Einer Idee des geistlichen Leiters dieser Reise, Msgr. Mag. Herbert Döller, entsprechend hatte Mag. Johann Kern wiederum die Planung und Reiseleitung unternommen.
Über Znaim ging es direkt zum ersten Ziel in die mährische Hauptstadt Brno/Brünn. Unterwegs präsentierte der Reiseleiter eine Übersicht über die extrem wechselvolle Geschichte unseres nördlichen Nachbarlandes, wobei er immer wieder auch auf die zahlreichen Wechselbeziehungen zu Österreich hinwies.

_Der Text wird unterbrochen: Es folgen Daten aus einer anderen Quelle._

-- ==== Sys2Proof/Laws/State.lean ====
section
/-! SUPPORT. One lemma per field for each shared update of the state, true by unfolding the update once, so that no later
proof unfolds a record update. -/

namespace Sys2Proof.Machine

/-! ### complete: `complete()` (spec/60_exceptions.md R204) -/

section
variable (s : State)
@[simp] theorem complete_phase : (complete s).phase = .idle := rfl
@[simp] theorem complete_irqEn : (complete s).irqEn = s.irqEn := rfl
@[simp] theorem complete_cmdLast : (complete s).cmdLast = s.cmdLast := rfl
@[simp] theorem complete_done : (complete s).done = true := rfl
@[simp] theorem complete_err : (complete s).err = s.err := rfl
@[simp] theorem complete_treeValid : (complete s).treeValid = s.treeValid := rfl
@[simp] theorem complete_codesValid : (complete s).codesValid = s.codesValid := rfl
@[simp] theorem complete_endSeen : (complete s).endSeen = s.endSeen := rfl
@[simp] theorem complete_ovr : (complete s).ovr = s.ovr := rfl
@[simp] theorem complete_errcode : (complete s).errcode = s.errcode := rfl
@[simp] theorem complete_errinfo : (complete s).errinfo = s.errinfo := rfl
@[simp] theorem complete_magic : (complete s).magic = s.magic := rfl
@[simp] theorem complete_root : (complete s).root = s.root := rfl
@[simp] theorem complete_nodes : (complete s).nodes = s.nodes := rfl
@[simp] theorem complete_leaves : (complete s).leaves = s.leaves := rfl
@[simp] theorem complete_nodeSel : (complete s).nodeSel = s.nodeSel := rfl
@[simp] theorem complete_codeSel : (complete s).codeSel = s.codeSel := rfl
@[simp] theorem complete_arena : (complete s).arena = s.arena := rfl
@[simp] theorem complete_code : (complete s).code = s.code := rfl
@[simp] theorem complete_freq : (complete s).freq = s.freq := rfl
@[simp] theorem complete_biCount : (complete s).biCount = s.biCount := rfl
@[simp] theorem complete_boCount : (complete s).boCount = s.boCount := rfl
@[simp] theorem complete_yiCount : (complete s).yiCount = s.yiCount := rfl
@[simp] theorem complete_yoCount : (complete s).yoCount = s.yoCount := rfl
@[simp] theorem complete_biBits : (complete s).biBits = s.biBits := rfl
@[simp] theorem complete_biEod : (complete s).biEod = s.biEod := rfl
@[simp] theorem complete_yiBytes : (complete s).yiBytes = s.yiBytes := rfl
@[simp] theorem complete_yiEod : (complete s).yiEod = s.yiEod := rfl
@[simp] theorem complete_boBits : (complete s).boBits = s.boBits := rfl
@[simp] theorem complete_yoBytes : (complete s).yoBytes = s.yoBytes := rfl
@[simp] theorem complete_depths : (complete s).depths = s.depths := rfl
@[simp] theorem complete_turns : (complete s).turns = s.turns := rfl
@[simp] theorem complete_cycle : (complete s).cycle = s.cycle := rfl
@[simp] theorem complete_seen : (complete s).seen = s.seen := rfl
@[simp] theorem complete_draws : (complete s).draws = s.draws := rfl
end

/-! ### raiseError: `raise Error` (spec/60_exceptions.md R205) -/

section
variable (e : ErrCode) (x : BitVec 9) (s : State)
@[simp] theorem raiseError_phase : (raiseError e x s).phase = .idle := rfl
@[simp] theorem raiseError_irqEn : (raiseError e x s).irqEn = s.irqEn := rfl
@[simp] theorem raiseError_cmdLast : (raiseError e x s).cmdLast = s.cmdLast := rfl
@[simp] theorem raiseError_done : (raiseError e x s).done = true := rfl
@[simp] theorem raiseError_err : (raiseError e x s).err = true := rfl
@[simp] theorem raiseError_treeValid : (raiseError e x s).treeValid = s.treeValid := rfl
@[simp] theorem raiseError_codesValid : (raiseError e x s).codesValid = s.codesValid := rfl
@[simp] theorem raiseError_endSeen : (raiseError e x s).endSeen = s.endSeen := rfl
@[simp] theorem raiseError_ovr : (raiseError e x s).ovr = s.ovr := rfl
@[simp] theorem raiseError_errcode : (raiseError e x s).errcode = e.number := rfl
@[simp] theorem raiseError_errinfo : (raiseError e x s).errinfo = x := rfl
@[simp] theorem raiseError_magic : (raiseError e x s).magic = s.magic := rfl
@[simp] theorem raiseError_root : (raiseError e x s).root = s.root := rfl
@[simp] theorem raiseError_nodes : (raiseError e x s).nodes = s.nodes := rfl
@[simp] theorem raiseError_leaves : (raiseError e x s).leaves = s.leaves := rfl
@[simp] theorem raiseError_nodeSel : (raiseError e x s).nodeSel = s.nodeSel := rfl
@[simp] theorem raiseError_codeSel : (raiseError e x s).codeSel = s.codeSel := rfl
@[simp] theorem raiseError_arena : (raiseError e x s).arena = s.arena := rfl
@[simp] theorem raiseError_code : (raiseError e x s).code = s.code := rfl
@[simp] theorem raiseError_freq : (raiseError e x s).freq = s.freq := rfl
@[simp] theorem raiseError_biCount : (raiseError e x s).biCount = s.biCount := rfl
@[simp] theorem raiseError_boCount : (raiseError e x s).boCount = s.boCount := rfl
@[simp] theorem raiseError_yiCount : (raiseError e x s).yiCount = s.yiCount := rfl
@[simp] theorem raiseError_yoCount : (raiseError e x s).yoCount = s.yoCount := rfl
@[simp] theorem raiseError_biBits : (raiseError e x s).biBits = s.biBits := rfl
@[simp] theorem raiseError_biEod : (raiseError e x s).biEod = s.biEod := rfl
@[simp] theorem raiseError_yiBytes : (raiseError e x s).yiBytes = s.yiBytes := rfl
@[simp] theorem raiseError_yiEod : (raiseError e x s).yiEod = s.yiEod := rfl
@[simp] theorem raiseError_boBits : (raiseError e x s).boBits = s.boBits := rfl
@[simp] theorem raiseError_yoBytes : (raiseError e x s).yoBytes = s.yoBytes := rfl
@[simp] theorem raiseError_depths : (raiseError e x s).depths = s.depths := rfl
@[simp] theorem raiseError_turns : (raiseError e x s).turns = s.turns := rfl
@[simp] theorem raiseError_cycle : (raiseError e x s).cycle = s.cycle := rfl
@[simp] theorem raiseError_seen : (raiseError e x s).seen = s.seen := rfl
@[simp] theorem raiseError_draws : (raiseError e x s).draws = s.draws := rfl
end

/-! ### goTo: the engine's move to a continuation -/

section
variable (c : Cont) (s : State)
@[simp] theorem goTo_phase : (goTo c s).phase = s.phase.moveTo c := rfl
@[simp] theorem goTo_irqEn : (goTo c s).irqEn = s.irqEn := rfl
@[simp] theorem goTo_cmdLast : (goTo c s).cmdLast = s.cmdLast := rfl
@[simp] theorem goTo_done : (goTo c s).done = s.done := rfl
@[simp] theorem goTo_err : (goTo c s).err = s.err := rfl
@[simp] theorem goTo_treeValid : (goTo c s).treeValid = s.treeValid := rfl
@[simp] theorem goTo_codesValid : (goTo c s).codesValid = s.codesValid := rfl
@[simp] theorem goTo_endSeen : (goTo c s).endSeen = s.endSeen := rfl
@[simp] theorem goTo_ovr : (goTo c s).ovr = s.ovr := rfl
@[simp] theorem goTo_errcode : (goTo c s).errcode = s.errcode := rfl
@[simp] theorem goTo_errinfo : (goTo c s).errinfo = s.errinfo := rfl
@[simp] theorem goTo_magic : (goTo c s).magic = s.magic := rfl
@[simp] theorem goTo_root : (goTo c s).root = s.root := rfl
@[simp] theorem goTo_nodes : (goTo c s).nodes = s.nodes := rfl
@[simp] theorem goTo_leaves : (goTo c s).leaves = s.leaves := rfl
@[simp] theorem goTo_nodeSel : (goTo c s).nodeSel = s.nodeSel := rfl
@[simp] theorem goTo_codeSel : (goTo c s).codeSel = s.codeSel := rfl
@[simp] theorem goTo_arena : (goTo c s).arena = s.arena := rfl
@[simp] theorem goTo_code : (goTo c s).code = s.code := rfl
@[simp] theorem goTo_freq : (goTo c s).freq = s.freq := rfl
@[simp] theorem goTo_biCount : (goTo c s).biCount = s.biCount := rfl
@[simp] theorem goTo_boCount : (goTo c s).boCount = s.boCount := rfl
@[simp] theorem goTo_yiCount : (goTo c s).yiCount = s.yiCount := rfl
@[simp] theorem goTo_yoCount : (goTo c s).yoCount = s.yoCount := rfl
@[simp] theorem goTo_biBits : (goTo c s).biBits = s.biBits := rfl
@[simp] theorem goTo_biEod : (goTo c s).biEod = s.biEod := rfl
@[simp] theorem goTo_yiBytes : (goTo c s).yiBytes = s.yiBytes := rfl
@[simp] theorem goTo_yiEod : (goTo c s).yiEod = s.yiEod := rfl
@[simp] theorem goTo_boBits : (goTo c s).boBits = s.boBits := rfl
@[simp] theorem goTo_yoBytes : (goTo c s).yoBytes = s.yoBytes := rfl
@[simp] theorem goTo_depths : (goTo c s).depths = s.depths := rfl
@[simp] theorem goTo_turns : (goTo c s).turns = s.turns := rfl
@[simp] theorem goTo_cycle : (goTo c s).cycle = s.cycle := rfl
@[simp] theorem goTo_seen : (goTo c s).seen = s.seen := rfl
@[simp] theorem goTo_draws : (goTo c s).draws = s.draws := rfl
end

In Brno erfolgte die erste Begegnung mit dem Künstler Dr. Karel Rechlík, der in Waidhofen an der Ybbs kein Unbekannter ist, hat er doch an die Neugestaltung des Altarraumes in der Stadtpfarrkirche geplant und das Fastentuch geschaffen. Gemeinsam mit ihm wurde das dem ehemaligen Abt des Altbrünner Augustinerklosters Gregor Mendel, dem Begründer der Vererbungslehre, gewidmete Museum in den Räumen der Abtei besucht. Eindrucksvoll war auch die anschließende Führung in der Altbrünner Pfarr- und Klosterkirche mit Werken von Karel Rechlik.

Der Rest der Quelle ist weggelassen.